Killian appeared behind Dorian like a shadow given form. His tactical gear was torn, his knuckles bloodied, his eyes burning with a fury that made the air itself feel charged. He had fought through the remaining mercenaries, had taken down two more bodyguards to reach this hallway, but he was too late. Victor was already inside. Dorian was already watching.
“Don’t touch him,” Killian said, the words low and terrible.
“I won’t touch him,” Victor said. “You will. You’ll take this syringe, and you’ll give your son the cure, and then you’ll walk away from everything you’ve ever been. Or I’ll put it in his neck myself, and I’ll make sure it hurts.”
Liam backed against the wall, his eyes fixed on the syringe. The gold flicker intensified, brighter than Elena had ever seen it. The boy’s small hands clenched into fists, and a sound escaped his throat—not a growl, not a word, but something in between, something that vibrated in the air like the hum before lightning strikes.
Victor hesitated.
The distraction lasted only a second. But a second was enough.

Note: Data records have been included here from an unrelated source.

-- ==== Sys2Proof/Machine/State.lean ====
section
/-! DEFINITION. The machine state: every piece of state the spec gives the machine (spec/10_state.md R30), the platform's inputs
held as plain data, and the model's own bookkeeping fields. Reset values: R53; a value marked (X) in INVENTORY.md is the model's
choice (log 1). -/

namespace Sys2Proof.Machine

/-- Why the machine stops. The spec's treatment of each is "refuse" (spec/93_implementation_defined.md Part A): the model has no
transition there. All are safe: the model stops where the hardware goes on in a way the spec does not give. -/
inductive Fault where
  /-- A lookup finds more than one valid matching TB entry (A23; spec/21_translation.md R304). Raised by address translation. Safe. -/
  | multipleTbMatch
  /-- The two DTB banks, or the two DTB_ASN copies, answer a Dstream translation differently (A12; R162). Raised by address translation.
  Safe. -/
  | dtbCopiesDiffer
  /-- Instruction fetch from I/O space (A17; spec/20_memory.md R232). Raised by fetch. Safe. -/
  | fetchFromIoSpace
  /-- A HW_MTPR that sets DC_CTL[F_HIT] (A13; R171). Raised by HW_MTPR. Safe. -/
  | forceHit
  /-- A HW_MTPR that leaves no cache set enabled: I_CTL[IC_EN] = 0 or DC_CTL[SET_EN] = 0 (A16; R118, R171). Raised by HW_MTPR. Safe. -/
  | noCacheSetEnabled
  /-- A HW_MTPR to ITB_TAG, ITB_PTE, ITB_IAP, ITB_IA or ITB_IS in native mode (A24; R313). Raised by HW_MTPR. Safe. -/
  | itbWriteInNativeMode
  /-- A native-mode fetch before the first write of ITB_IA after reset (A37; R1021). Raised by fetch. Safe. -/
  | fetchBeforeItbInit
  /-- A HW_MTPR that leaves a disabled performance counter within one increment of overflow (spec/71_palcode_restrictions.md R1028,
  R1034; log 33). Raised by HW_MTPR. Safe. -/
  | counterNearOverflow
  deriving DecidableEq, Repr

/-- Why the machine has no meaning for an instruction. -/
inductive Refusal where
  /-- The arm of this instruction is not modelled. Raised by the dispatcher. Safe. -/
  | notModelled (mnemonic : String)
  /-- A function code no table of Appendix A lists, in an opcode that Table 6-8 does not cover (A25; spec/30_encoding.md R342).
  Raised by the step. Safe. -/
  | unlistedFunction (opcode : BitVec 6)
  /-- HW_RET with RA other than 31 (A32; D29). Raised by HW_RET. Safe. -/
  | hwRetRa
  /-- HW_LD with TYPE 011, or HW_ST with TYPE 011, 100, 101 or 111 (A33; R806, R808). Raised by HW_LD and HW_ST. Safe. -/
  | unusedAccessType (ty : BitVec 3)
  /-- A HW_MTPR, or a floating operate, branch, FTOI or store, in a fetch block that holds both (spec/71_palcode_restrictions.md R1014;
  log 36). Raised by the step. Safe. -/
  | mixedFetchBlock
  /-- A HW_LD Physical/Lock in the fourth place of its fetch block (R1029). Raised by the step. Safe. -/
  | lockedLoadFourth
  /-- A HW_MTPR with a mispredictable or trappable instruction in its fetch block or in the previous one (R1039; log 36). Raised by the
  step. Safe. -/
  | trappableWithMtpr
  deriving DecidableEq, Repr

/-- The PALcode entry points (spec/60_exceptions.md R832), CALL_PAL apart. -/
inductive Entry where
  | dtbmDouble3 | dtbmDouble4 | fen | unalign | dtbmSingle | dfault | opcdec | iacv | mchk | itbMiss | arith
  | interrupt | mtFpcr | reset
  deriving DecidableEq, Repr

/-! ### Parts of the state -/

/-- Physical memory: the listed bytes, addresses strictly rising, none equal to what an unlisted address reads as
(spec/20_memory.md R220, R221; log 2). -/
structure Memory where
  cells : List Host.Cell
  deriving DecidableEq, Repr

/-- What the ITB and DTB entries have in common (spec/10_state.md R43). `re` holds the read enables, PTE bits [11:8]:
bit m is the enable of mode m. -/
structure TbEntry where
  valid : Bool
  tag : BitVec 35
  asn : BitVec 8
  asm : Bool
  gh : BitVec 2
  pfn : BitVec 31
  re : BitVec 4
  deriving DecidableEq, Repr

/-- A DTB entry: also the write enables (PTE bits [15:12]), fault on read and fault on write. -/
structure DtbEntry extends TbEntry where
  we : BitVec 4
  fOnRead : Bool
  fOnWrite : Bool
  deriving DecidableEq, Repr

/-- One valid Icache block (R49 (a)): the set of the two-way cache that holds it, virtual tag bits [47:6], the PALmode bit, ASN, ASM,
the four access-check bits (bit m: mode m), and its sixteen instruction words. -/
structure IcacheBlock where
  way : Bool
  tag : BitVec 42
  pal : Bool
  asn : BitVec 8
  asm : Bool
  re : BitVec 4
  words : List (BitVec 32)
  deriving DecidableEq, Repr

/-- EXC_SUM, its fields (spec/11_ipr_ebox_ibox.md R112). -/
structure ExcSum where
  setIov : Bool
  setIne : Bool
  setUnf : Bool
  setOvf : Bool
  setDze : Bool
  setInv : Bool
  pcOvfl : Bool
  badIva : Bool
  reg : BitVec 5
  int : Bool
  iov : Bool
  ine : Bool
  unf : Bool
  fov : Bool
  dze : Bool
  inv : Bool
  swc : Bool
  deriving DecidableEq, Repr

/-- PCTR_CTL, its fields (R130). -/
structure Pctr where
  pctr0 : BitVec 20
  pmStalled : Bool
  pmKilledBm : Bool
  pctr1 : BitVec 20
  sl0 : Bool
  sl1 : BitVec 2
  val : Bool
  tak : Bool
  deriving DecidableEq, Repr

/-- The WRITE_ONCE fields that change what a program can observe (spec/12_ipr_mbox_cbox.md R185); loaded at reset, read by no
instruction (log 3). -/
structure WriteOnce where
  io32Byte : Bool
  sysbusMbEnable : Bool
  enableStcCommand : Bool
  bcCleanVictim : Bool
  bcRdvictim : Bool
  dupTagEnable : Bool
  prbTagOnly : Bool
  specReadEnable : Bool
  enableProbeCheck : Bool
  skewedFillMode : Bool
  deriving DecidableEq, Repr

/-- One line of the SROM image (spec/70_reset_and_hazards.md R945, D2): the address of a 16-byte fetch block, and its four instruction
words. -/
structure SromLine where
  addr : BitVec 44
  words : List (BitVec 32)
  deriving DecidableEq, Repr

/-- The SROM image (D2): Icache lines, and the WRITE_ONCE field values. -/
structure SromImage where
  lines : List SromLine
  writeOnce : WriteOnce
  deriving DecidableEq, Repr

/-- A fetch block that the machine has run from: its address without the low four bits, the mode it was fetched in, and its four words
(spec/71_palcode_restrictions.md R1014, R1039). -/
structure FetchBlock where
  addr : BitVec 60
  pal : Bool
  words : List (BitVec 32)
  deriving DecidableEq, Repr

/-- What the machine remembers of the last LDx_L for the erratum of spec/20_memory.md R255: how many instructions ago it was (81 stands
for more than 80), whether another agent has taken its block since, and whether a prefetch to the block stands within 80 instructions
of it, before or after. -/
structure LockWatch where
  age : Nat
  stolen : Bool
  prefetched : Bool
  deriving DecidableEq, Repr

/-- A prefetch of the last 80 instructions: the block it named, and how many instructions ago (R255). -/
structure Prefetch where
  block : BitVec 38
  age : Nat
  deriving DecidableEq, Repr

/-- A 64-byte block of memory whose state in the caches is not Clean (spec/20_memory.md R272). One that the processor has written holds
what main memory has below it, as eight quadwords: Dirty, or Dirty/Shared if another agent may hold a copy; one without is
Clean/Shared. -/
structure CachedBlock where
  block : BitVec 38
  shared : Bool
  below : Option (List Word)
  deriving DecidableEq, Repr

/-- The next state that a probe asks for, Probe[2:0] (spec/20_memory.md R272, Table 4-22). -/
inductive ProbeNext where
  | nop | clean | cleanShared | transition3 | dirtyShared | invalid | transition1
  deriving DecidableEq, Repr

/-! ### Inputs of the platform -/

/-- The error cases of the table of spec/61_errors.md R915. -/
inductive ErrorCase where
  | icacheParity | dcTagPerrIssue | dcTagPerrRetry | dcEccLoad | dcEccSpecLoad | dcEccStore | dcEccVictim | dcStoreSecond
  | dupTagPerr | bcTagPerr | bcEccIfill | bcEccDfill | bcEccSpecDfill | bcVictim | bcVictimOnMiss | bcVictimOnEcb
  | memEccIfill | memEccDfill | memEccSpecDfill | probeBcErr | bcDblIfill | bcDblDfill | memDblIfill | memDblDfill
  deriving DecidableEq, Repr

/-- An error event: its case, the block address C_ADDR[42:6], the two syndromes, the block status, the memory pipe that saw it, and
the bit of PROBE_BC_ERR's code that the manual leaves open (R900, R912). -/
structure ErrorEvent where
  kind : ErrorCase
  addr : BitVec 37
  syn0 : BitVec 8
  syn1 : BitVec 8
  sts : BitVec 4
  pipe1 : Bool
  codeBit : Bool
  deriving DecidableEq, Repr

/-- What the platform may do between two instructions (R280 (b); log 14). -/
inductive EnvEvent where
  /-- Nothing: the core runs one instruction. -/
  | run
  /-- IRQ_H[5:0] take these levels (spec/60_exceptions.md R851). -/
  | irq (levels : BitVec 6)
  /-- SromData_H takes this level; a transition requests the serial-line interrupt (R854). -/
  | serial (level : Bool)
  /-- Another agent's store of one byte; it takes the block, so a lock on it is lost (R42 (a)). -/
  | remoteWrite (pa : BitVec 43) (value : Byte)
  /-- A probe, or the answer to a fill, that puts a block into another state (R42 (a), spec/20_memory.md R272). -/
  | probe (block : BitVec 38) (next : ProbeNext)
  /-- The chip replaces a block in its data caches on its own, a fill of another block having taken its place (R272). -/
  | victim (block : BitVec 38)
  /-- The system's present answer to ChangeToDirty for a store-conditional (spec/20_memory.md R252). -/
  | stcAnswer (grant : Bool)
  /-- The system withholds, or gives again, its acknowledgements of MB and ChangeToDirty (spec/20_memory.md R244, R254, R280 (b)). -/
  | hold (held : Bool)
  /-- The block address ranges (first, count) of absent memory (R248). -/
  | memoryMap (absent : List (Nat × Nat))
  /-- A hardware error event (R900). -/
  | error (e : ErrorEvent)
  /-- The forced bad-parity Icache fill of HW_INT_CLR[FBTP] has happened (R108). -/
  | badParityFill
  /-- The Icache fills the block of a virtual address on its own, as a demand fill would (R270; a stream-buffer prefetch). -/
  | icacheFill (va : Word)
  /-- The Icache replaces its n-th block. -/
  | icacheDrop (n : Nat)
  /-- ClkFwdRst_H is asserted (spec/70_reset_and_hazards.md R946). -/
  | faultReset
  /-- Reset_L is asserted (R947). -/
  | warmReset
  deriving DecidableEq, Repr

/-- A reference to I/O space, handed to the platform exactly once and in program order (spec/20_memory.md R221, R230): its 44-bit
address, its size in bytes, and the data of a write. -/
inductive IoRef where
  | read (pa : BitVec 44) (bytes : Nat)
  | write (pa : BitVec 44) (bytes : Nat) (data : Word)
  deriving DecidableEq, Repr

/-! ### The state -/

/-- The machine state. -/
structure State where
  -- architectural registers (spec/10_state.md)
  intRegs : Vector Word 31
  shadow : Vector Word 8
  fpRegs : Vector Word 31
  pc : Word
  palMode : Bool
  fpcr : Word
  lockFlag : Bool
  lockBlock : BitVec 38
  intrFlag : Bool
  mem : Memory
  -- Ebox and Ibox registers (spec/11_ipr_ebox_ibox.md)
  cc : Word
  ccEna : Bool
  va : Word
  vaCtl : Word
  itbTag : BitVec 35
  itbPte : Word
  itb : List TbEntry
  itbPtr : BitVec 7
  itbInit : Bool
  pmpc : Word
  excAddr : Word
  excSum : ExcSum
  ierCm : Word
  sirr : Word
  slReq : Bool
  crReq : Bool
  pc0Req : Bool
  pc1Req : Bool
  mchkDReq : Bool
  mchkIReq : Bool
  fbtp : Bool
  palBase : Word
  iCtl : Word
  bistFail : Bool
  iStat : Word
  icFlush : Bool
  icFlushAsm : Bool
  sleepArmed : Bool
  asleep : Bool
  pctx : Word
  pctr : Pctr
  pmStopped : Bool
  -- Mbox and Cbox registers (spec/12_ipr_mbox_cbox.md)
  dtbTag0 : BitVec 35
  dtbTag1 : BitVec 35
  dtbPte0 : Word
  dtbPte1 : Word
  dtb0 : List DtbEntry
  dtb1 : List DtbEntry
  dtbPtr : BitVec 7
  dtbAltMode : BitVec 2
  dtbAsn0 : BitVec 8
  dtbAsn1 : BitVec 8
  mmStat : Word
  mCtl : Word
  dcCtl : Word
  dcStat : Word
  cData : BitVec 6
  writeMany : BitVec 36
  writeOnce : WriteOnce
  errorReg : BitVec 66
  -- the Icache (R49 (a))
  icache : List IcacheBlock
  -- the blocks of the data caches that are not Clean (spec/20_memory.md R252, R272)
  cached : List CachedBlock
  -- inputs of the platform
  irqPins : BitVec 6
  slRcv : Bool
  stcGrant : Bool
  ackHeld : Bool
  memMap : List (Nat × Nat)
  srom : Option SromImage
  -- the model's own fields
  free : Nat
  env : List EnvEvent
  ioTrace : List IoRef
  viaJump : Bool
  trap : Option Entry
  tagErr : Bool
  waiting : Bool
  lockWatch : LockWatch
  prefetches : List Prefetch
  blocks : List FetchBlock
  deriving DecidableEq, Repr

/-- No lock has been taken away, and no prefetch has touched its block. -/
def LockWatch.idle : LockWatch := { age := 0, stolen := false, prefetched := false }

/-- A TB entry that is not valid. -/
def TbEntry.empty : TbEntry :=
  { valid := false, tag := 0, asn := 0, asm := false, gh := 0, pfn := 0, re := 0 }

/-- A DTB entry that is not valid. -/
def DtbEntry.empty : DtbEntry :=
  { toTbEntry := TbEntry.empty, we := 0, fOnRead := false, fOnWrite := false }

/-- The state right after power-up reset (spec/10_state.md R53). The values the spec states: pc = 0x780 in PALmode, no lock,
PAL_BASE = 0, I_CTL[IC_EN] = 3, PCTX[FPE] = 1, DC_CTL[SET_EN] = 3, the low three bits of VA_CTL, the DTB holding registers,
DTB_ASN, M_CTL and WRITE_MANY zero, TB pointers zero. Every other register is X there and zero here (log 1); memory lists nothing
(log 2); no SROM image is attached, so the Icache is empty (log 15; `State.powerUp` attaches one); the platform's inputs are idle
(log 3). -/
def State.reset : State :=
  { intRegs := Vector.replicate 31 0
    shadow := Vector.replicate 8 0
    fpRegs := Vector.replicate 31 0
    pc := 0x780
    palMode := true
    fpcr := 0
    lockFlag := false
    lockBlock := 0
    intrFlag := false
    mem := { cells := [] }
    cc := 0
    ccEna := false
    va := 0
    vaCtl := 0
    itbTag := 0
    itbPte := 0
    itb := List.replicate 128 TbEntry.empty
    itbPtr := 0
    itbInit := false
    pmpc := 0
    excAddr := 0
    excSum :=
      { setIov := false, setIne := false, setUnf := false, setOvf := false, setDze := false, setInv := false, pcOvfl := false,
        badIva := false, reg := 0, int := false, iov := false, ine := false, unf := false, fov := false, dze := false,
        inv := false, swc := false }
    ierCm := 0
    sirr := 0
    slReq := false
    crReq := false
    pc0Req := false
    pc1Req := false
    mchkDReq := false
    mchkIReq := false
    fbtp := false
    palBase := 0
    iCtl := 0x6
    bistFail := false
    iStat := 0
    icFlush := false
    icFlushAsm := false
    sleepArmed := false
    asleep := false
    pctx := 0x4
    pctr :=
      { pctr0 := 0, pmStalled := false, pmKilledBm := false, pctr1 := 0, sl0 := false, sl1 := 0, val := false, tak := false }
    pmStopped := false
    dtbTag0 := 0
    dtbTag1 := 0
    dtbPte0 := 0
    dtbPte1 := 0
    dtb0 := List.replicate 128 DtbEntry.empty
    dtb1 := List.replicate 128 DtbEntry.empty
    dtbPtr := 0
    dtbAltMode := 0
    dtbAsn0 := 0
    dtbAsn1 := 0
    mmStat := 0
    mCtl := 0
    dcCtl := 0x3
    dcStat := 0
    cData := 0
    writeMany := 0
    writeOnce :=
      { io32Byte := false, sysbusMbEnable := false, enableStcCommand := false, bcCleanVictim := false, bcRdvictim := false,
        dupTagEnable := false, prbTagOnly := false, specReadEnable := false, enableProbeCheck := false, skewedFillMode := false }
    errorReg := 0
    icache := []
    cached := []
    irqPins := 0
    slRcv := false
    stcGrant := true
    ackHeld := false
    memMap := []
    srom := none
    free := 0
    env := []
    ioTrace := []
    viaJump := false
    trap := none
    tagErr := false
    waiting := false
    lockWatch := LockWatch.idle
    prefetches := []
    blocks := [] }

end Sys2Proof.Machine
end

Elena swung the fire extinguisher with everything she had. The heavy metal cylinder connected with Victor’s arm, and she felt bone give way. The syringe flew from his grip, spinning through the air and shattering against the concrete floor.
Victor screamed. The amber liquid pooled and steamed, eating into the concrete where it landed, and Elena brought the extinguisher back for another swing.
Killian moved at the same moment. He grabbed Dorian by the collar of his immaculate suit and slammed the old man against the wall, one hand closing around the vial Dorian still held. The glass cracked against Killian’s palm, the edges cutting into his flesh, but he didn’t let go.
“Smash it,” Killian said, his voice a blade. “Smash the vial, or I tear it from your hand and shove it down your throat.”
Dorian’s smile never wavered. Blood trickled from his nose, ran down his chin, but his eyes were bright with something that looked like victory.
“You think this wins?” Dorian said. He tightened his grip on the vial.
Killian’s hand closed over Dorian’s, and he squeezed.
The glass shattered.
The cure sprayed across Killian’s knuckles, across Dorian’s shirtfront, across the concrete floor where it hissed and burned. The last drop of wolfsbane concentrate that existed in the world soaked into Killian’s torn skin, and he felt the chemical burn, felt the wolf recoil inside him, felt the pain of a thousand tiny needles threading through his veins.
But it was done.
The vial was empty. The cure was destroyed.
And Dorian laughed, bloodied. “You think this wins? The cure recipe is in my mind. I will hunt your pup to the ends of the earth. You are never free.”